→ TASK OBJECTIVE
Among the lines below, copy exactly those from the one with "flag registers. -/" through the one with "any, R87) -/", counting both ends.

[Stored items]
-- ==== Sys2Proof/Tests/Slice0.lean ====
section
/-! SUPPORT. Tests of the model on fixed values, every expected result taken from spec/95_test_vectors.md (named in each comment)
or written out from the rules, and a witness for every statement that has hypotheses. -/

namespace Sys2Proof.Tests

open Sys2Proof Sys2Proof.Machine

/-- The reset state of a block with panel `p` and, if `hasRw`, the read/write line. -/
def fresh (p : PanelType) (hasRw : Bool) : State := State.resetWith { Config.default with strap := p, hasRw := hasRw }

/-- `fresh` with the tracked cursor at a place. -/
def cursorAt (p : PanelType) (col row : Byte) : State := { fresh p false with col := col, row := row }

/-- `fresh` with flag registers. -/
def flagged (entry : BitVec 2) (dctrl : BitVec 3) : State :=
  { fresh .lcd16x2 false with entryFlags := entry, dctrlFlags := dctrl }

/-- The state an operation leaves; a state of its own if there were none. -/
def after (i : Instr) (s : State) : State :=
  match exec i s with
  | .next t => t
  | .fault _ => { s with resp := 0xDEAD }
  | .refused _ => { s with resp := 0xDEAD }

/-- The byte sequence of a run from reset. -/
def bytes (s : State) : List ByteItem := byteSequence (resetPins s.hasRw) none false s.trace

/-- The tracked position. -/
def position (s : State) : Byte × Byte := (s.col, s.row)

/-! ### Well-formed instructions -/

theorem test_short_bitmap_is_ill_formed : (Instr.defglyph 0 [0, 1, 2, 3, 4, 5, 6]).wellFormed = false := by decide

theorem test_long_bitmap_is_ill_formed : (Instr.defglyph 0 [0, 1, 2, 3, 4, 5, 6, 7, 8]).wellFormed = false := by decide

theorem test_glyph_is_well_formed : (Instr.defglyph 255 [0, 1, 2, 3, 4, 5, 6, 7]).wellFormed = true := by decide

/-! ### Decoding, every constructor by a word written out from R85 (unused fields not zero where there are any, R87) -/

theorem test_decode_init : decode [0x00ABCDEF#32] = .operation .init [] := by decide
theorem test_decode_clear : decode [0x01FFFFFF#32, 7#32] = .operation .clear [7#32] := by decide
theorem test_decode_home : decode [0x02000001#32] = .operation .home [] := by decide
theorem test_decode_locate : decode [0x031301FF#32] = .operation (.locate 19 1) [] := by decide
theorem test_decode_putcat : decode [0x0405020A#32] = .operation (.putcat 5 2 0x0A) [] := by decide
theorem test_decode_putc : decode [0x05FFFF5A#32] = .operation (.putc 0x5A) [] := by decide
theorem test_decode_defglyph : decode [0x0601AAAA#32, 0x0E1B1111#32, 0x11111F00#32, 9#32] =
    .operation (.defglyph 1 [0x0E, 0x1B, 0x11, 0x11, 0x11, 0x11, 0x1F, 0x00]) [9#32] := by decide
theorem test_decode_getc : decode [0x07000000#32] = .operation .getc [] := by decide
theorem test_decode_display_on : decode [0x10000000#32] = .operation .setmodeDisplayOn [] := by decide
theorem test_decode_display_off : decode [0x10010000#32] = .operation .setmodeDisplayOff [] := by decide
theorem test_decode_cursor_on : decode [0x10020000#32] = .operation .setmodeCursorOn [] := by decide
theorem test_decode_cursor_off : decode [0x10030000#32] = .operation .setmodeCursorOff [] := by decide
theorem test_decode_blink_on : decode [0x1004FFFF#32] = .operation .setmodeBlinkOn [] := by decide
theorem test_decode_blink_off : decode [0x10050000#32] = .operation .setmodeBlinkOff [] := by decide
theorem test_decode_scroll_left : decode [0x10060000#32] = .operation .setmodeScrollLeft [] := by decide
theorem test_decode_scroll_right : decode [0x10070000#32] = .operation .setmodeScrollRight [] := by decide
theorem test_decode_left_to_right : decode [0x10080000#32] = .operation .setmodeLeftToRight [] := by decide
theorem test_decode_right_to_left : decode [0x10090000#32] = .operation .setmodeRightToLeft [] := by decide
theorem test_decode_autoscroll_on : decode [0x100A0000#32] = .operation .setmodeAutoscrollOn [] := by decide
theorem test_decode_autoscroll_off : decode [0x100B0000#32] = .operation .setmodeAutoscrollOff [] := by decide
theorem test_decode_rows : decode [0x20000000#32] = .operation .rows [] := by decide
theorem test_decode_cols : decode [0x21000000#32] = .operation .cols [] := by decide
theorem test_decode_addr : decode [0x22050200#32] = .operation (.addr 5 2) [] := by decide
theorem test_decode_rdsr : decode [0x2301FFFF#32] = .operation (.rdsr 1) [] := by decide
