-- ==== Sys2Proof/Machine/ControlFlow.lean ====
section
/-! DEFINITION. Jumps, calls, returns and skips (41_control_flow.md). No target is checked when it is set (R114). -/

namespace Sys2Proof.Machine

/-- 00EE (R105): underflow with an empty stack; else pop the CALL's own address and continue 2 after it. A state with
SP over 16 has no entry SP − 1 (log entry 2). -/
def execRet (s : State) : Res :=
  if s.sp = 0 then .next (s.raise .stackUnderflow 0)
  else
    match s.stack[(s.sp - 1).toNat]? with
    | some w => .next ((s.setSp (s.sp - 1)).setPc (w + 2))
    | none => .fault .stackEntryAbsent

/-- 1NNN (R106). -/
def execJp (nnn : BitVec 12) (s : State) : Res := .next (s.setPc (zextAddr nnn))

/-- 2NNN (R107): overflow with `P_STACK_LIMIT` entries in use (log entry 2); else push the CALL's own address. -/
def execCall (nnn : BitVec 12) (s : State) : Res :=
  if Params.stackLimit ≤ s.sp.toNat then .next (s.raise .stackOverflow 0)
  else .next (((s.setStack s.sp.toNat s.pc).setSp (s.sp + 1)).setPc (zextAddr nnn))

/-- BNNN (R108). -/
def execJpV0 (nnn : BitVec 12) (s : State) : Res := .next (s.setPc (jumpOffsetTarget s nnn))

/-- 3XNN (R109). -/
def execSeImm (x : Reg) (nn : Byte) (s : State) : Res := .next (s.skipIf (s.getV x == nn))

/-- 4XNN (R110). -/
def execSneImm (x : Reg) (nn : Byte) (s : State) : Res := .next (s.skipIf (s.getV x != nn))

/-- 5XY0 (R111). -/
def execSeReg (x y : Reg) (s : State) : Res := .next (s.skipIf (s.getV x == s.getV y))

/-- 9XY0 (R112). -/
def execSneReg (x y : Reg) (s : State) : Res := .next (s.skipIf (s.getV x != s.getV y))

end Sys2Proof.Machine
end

→ ANSWER BOX
/-- `fresh` with flag registers. -/
def flagged (entry : BitVec 2) (dctrl : BitVec 3) : State :=
  { fresh .lcd16x2 false with entryFlags := entry, dctrlFlags := dctrl }

/-- The state an operation leaves; a state of its own if there were none. -/
def after (i : Instr) (s : State) : State :=
  match exec i s with
  | .next t => t
  | .fault _ => { s with resp := 0xDEAD }
  | .refused _ => { s with resp := 0xDEAD }

/-- The byte sequence of a run from reset. -/
def bytes (s : State) : List ByteItem := byteSequence (resetPins s.hasRw) none false s.trace

/-- The tracked position. -/
def position (s : State) : Byte × Byte := (s.col, s.row)

/-! ### Well-formed instructions -/

theorem test_short_bitmap_is_ill_formed : (Instr.defglyph 0 [0, 1, 2, 3, 4, 5, 6]).wellFormed = false := by decide

theorem test_long_bitmap_is_ill_formed : (Instr.defglyph 0 [0, 1, 2, 3, 4, 5, 6, 7, 8]).wellFormed = false := by decide

theorem test_glyph_is_well_formed : (Instr.defglyph 255 [0, 1, 2, 3, 4, 5, 6, 7]).wellFormed = true := by decide

/-! ### Decoding, every constructor by a word written out from R85 (unused fields not zero where there are any, R87) -/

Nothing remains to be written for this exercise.